I am not a parent, I don’t have nieces or nephews and I usually spend only a few hours a years around anyone under the age of 18. That’s not to say that I don’t like kids, on the contrary, I love them and one day would love to have some of my own. However, if I do become a parent I hope I’m better at it than the person I met on a recent flight.
I departed out of Baltimore, destined for the Midwest with an obligatory plane change in Charlotte. I have status with US Airways and was thrilled when I was upgraded for the brief, one hour flight. I was excited until I saw my seatmate, an infant and her obviously overwhelmed grandmother. Before I get hate mail, grandma was in her early 50s or so – I’m not picking on the elderly here.
A hot topic in the past year has been whether or not airlines should institute so called child only zones. Just as with the seemingly impossible smoking areas of flights long gone, parents traveling with children of a certain age would be forced to sit with other families in what would become a veritable nursery school at 32,000 feet.
I’ve only touched on this issue peripherally because, as a non-parent, I usually get a lot of flak from certain parents. But you know what, I’m a passenger too and therefore my opinion does count regardless of the fact of whether or not I have offspring.
Having flown countless times all over the world, I have witnessed a lot of bad behavior by all types of fliers, as I’ve detailed in How to Annoy Everyone on Your Next Flight. When it comes to small children though, every case of an impossible child has almost been entirely the fault of the parent.
Case in point, on a flight to Madrid last year, an eight hour overnight flight, there was a family with 3 young children sitting next to us. I was hoping for the best but of course we had unwittingly encountered one of the worst families I have ever seen. Over the course of a long, sleepless flight we were serenaded by almost constant yelling and screaming. Dirty looks and even remarks by flight attendants could do nothing to encourage the parents to actually start parenting and I was flabbergasted when, at the end of the flight, the mom and dad fawned over their kids telling them how well behaved they had been. My mouth fell open in shock. These parents were actually encouraging this behavior. And I’m sorry, anytime you have entire sections of a plane complaining, something is indeed wrong.
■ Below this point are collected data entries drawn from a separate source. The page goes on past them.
/-! ### One turn -/

theorem next?_offers {e e' : OpenEvent} {o : Offer} (h : e.next? j = some (o, e')) :
    o ∈ e.offers ∧ o.slot = j ∧ e'.lost = e.lost ∧ e'.epoch = e.epoch ∧ e'.time = e.time ∧
      ∀ x ∈ e'.offers, x ∈ e.offers := by
  unfold OpenEvent.next? at h
  split at h
  next o' rest hown =>
    split at h
    next hj =>
      obtain ⟨rfl, rfl⟩ := Prod.mk.inj (Option.some.inj h)
      refine ⟨by simp [OpenEvent.offers, hown], hj, rfl, rfl, rfl, fun x hx => ?_⟩
      rcases List.mem_append.1 hx with hx | hx <;> simp [OpenEvent.offers, hown, hx]
    next => cases h
  next hown =>
    obtain ⟨o', ho', heq⟩ := Option.map_eq_some_iff.1 h
    obtain ⟨rfl, rfl⟩ := Prod.mk.inj heq
    refine ⟨by simp [OpenEvent.offers, List.mem_of_find?_eq_some ho'], by simpa using List.find?_some ho', rfl, rfl, rfl,
      fun x hx => ?_⟩
    rcases List.mem_append.1 hx with hx | hx
    · simp [OpenEvent.offers, hx]
    · simp [OpenEvent.offers, List.mem_of_mem_erase hx]

/-- The event a turn looks at stands among the open ones. -/
theorem span_eq_append {e : OpenEvent} {before after : List OpenEvent}
    (h : (s.events.span fun x => !x.holds j) = (before, e :: after)) :
    s.events = before ++ e :: after ∧ (∀ x ∈ before, x.holds j = false) ∧ e.holds j = true := by
  rw [List.span_eq_takeWhile_dropWhile] at h
  obtain ⟨h1, h2⟩ := Prod.mk.inj h
  refine ⟨by rw [← h1, ← h2, List.takeWhile_append_dropWhile], fun x hx => ?_, ?_⟩
  · simpa using List.mem_takeWhile_imp (p := fun x : OpenEvent => !x.holds j) (h1 ▸ hx)
  · have := List.head_dropWhile_not (fun x : OpenEvent => !x.holds j) (l := s.events) (by rw [h2]; simp)
    simpa [h2] using this

/-- What faults an event leaves waiting are TASK_FAULTs. -/
theorem foldl_faultLost_offers (slots : List Slot) (x : State × List Offer) (h : ∀ o ∈ x.2, o.faultsIfLost = false) :
    ∀ o ∈ (slots.foldl faultLost x).2, o.faultsIfLost = false := by
  induction slots generalizing x with
  | nil => exact h
  | cons k rest ih =>
    refine ih _ ?_
    unfold faultLost
    split
    next a ha =>
      split
      next => exact h
      next =>
        intro o ho
        rcases List.mem_append.1 ho with ho | ho
        · exact h o ho
        · rw [List.mem_singleton.1 ho]
          simp [Offer.faultsIfLost, faultOffer, Report.isTaskFault]
    next => exact h

/-- An event left open at its end may fault no task. -/
theorem not_mayFault_ended {e : OpenEvent} {faults : List Offer} (h : ∀ o ∈ faults, o.faultsIfLost = false)
    {x : OpenEvent} (hx : x ∈ e.ended faults) : ¬x.mayFault j := by
  unfold OpenEvent.ended at hx
  split at hx
  · cases hx
  · rw [List.mem_singleton.1 hx]
    rintro (hlost | ⟨o, ho, -, hf⟩)
    · cases hlost
    · rw [h o (by simpa [OpenEvent.offers] using ho)] at hf
      cases hf

theorem touches_takeTurn (h : ∀ j, s.undecided j = true → D j) :
    Touches D (s.linesOf D) s (s.takeTurn k) ∧ ∀ j, (s.takeTurn k).undecided j = true → D j := by
  unfold State.takeTurn
  split
  next => exact ⟨.refl s, h⟩
  next before e after hspan =>
    obtain ⟨hevents, -, -⟩ := span_eq_append hspan
    have hall : ∀ x ∈ before ++ e :: after, ∀ j, x.mayFault j → D j := fun x hx j hj =>
      h j (undecided_iff_mayFault.2 ⟨x, hevents ▸ hx, hj⟩)
    split
    next => exact ⟨.refl s, h⟩
    next o e' hnext =>
      obtain ⟨ho, hslot, hlost, -, -, hsub⟩ := next?_offers hnext
      have hmay : ∀ j, (takeOffer (s, e') o).2.mayFault j → e.mayFault j := by
        intro j hj
        rw [takeOffer_lost] at hj
        split at hj
        next hf =>
          rcases hj with hj | ⟨x, hx, hj⟩
          · rcases List.mem_append.1 hj with hj | hj
            · exact .inl (hlost ▸ hj)
            · exact .inr ⟨o, ho, (List.mem_singleton.1 hj).symm, hf.2⟩
          · exact .inr ⟨x, hsub x hx, hj⟩
        next =>
          rcases hj with hj | ⟨x, hx, hj⟩
          · exact .inl (hlost ▸ hj)
          · exact .inr ⟨x, hsub x hx, hj⟩
      have htaken : Touches D (s.linesOf D) s (takeOffer (s, e') o).1 := touches_foldl_takeOffer [o] (s, e')
      dsimp only
      split
      next =>
        have hfaults := touches_foldl_faultLost (D := D) (takeOffer (s, e') o).2.lost ((takeOffer (s, e') o).1, [])
          fun k hk => hall e (by simp) k (hmay k (.inl hk))
        refine ⟨(htaken.trans (hfaults.mono (fun _ => id) fun l => (htaken.linesOf_iff l).1)).trans
          (touches_events _), fun j hj => ?_⟩
        obtain ⟨x, hx, hxj⟩ := undecided_iff_mayFault.1 hj
        simp only [List.mem_append] at hx
        rcases hx with (hx | hx) | hx
        · exact hall x (by simp [hx]) j hxj
        · exact absurd hxj (not_mayFault_ended (foldl_faultLost_offers _ _ (by simp)) hx)
        · exact hall x (by simp [hx]) j hxj
      next =>
        refine ⟨htaken.trans (touches_events _), fun j hj => ?_⟩
        obtain ⟨x, hx, hxj⟩ := undecided_iff_mayFault.1 hj
        simp only [List.mem_append, List.mem_cons] at hx
        rcases hx with hx | rfl | hx
        · exact hall x (by simp [hx]) j hxj
        · exact hall e (by simp) j (hmay j hxj)
        · exact hall x (by simp [hx]) j hxj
There sere scores of other young children on the flight, but you would never had known it. They shockingly comported themselves like humans and not wee devil-toddlers.
Fast forward to my recent flight with the exasperated grandma and her infant grandchild. I thought at first it would be fine. She’s obviously an experienced traveler or she wouldn’t have been upgraded. I could not have been more mistaken.
I won’t go into all of the details, but we had another devil baby on our hands and the grandmother did nothing to stop it, instead she kept laughing at how cute it all was. Enter the alcohol. Grandma decided she needed a couple of cocktails and a previously laissez-faire grandma turned into someone who couldn’t be bothered with the infant at all.
I don’t relate these stories to say how awful kids are and how they shouldn’t travel. On the contrary, I have traveled around kids many, many times and they have almost always been fine. I also think travel is great for kids, exposing them to new and exciting stimuli. No, the kids aren’t to blame, the parents are.
If you’re traveling with kids like it or not, you are going to be held to a different standard. People will look at you and judge your parenting skills based on only a few moments of interactions. That’s why, as the brand ambassador for parents everywhere, you not only have to parent, you have to do it well. I don’t think we need kid sections, we need sections for bad parents.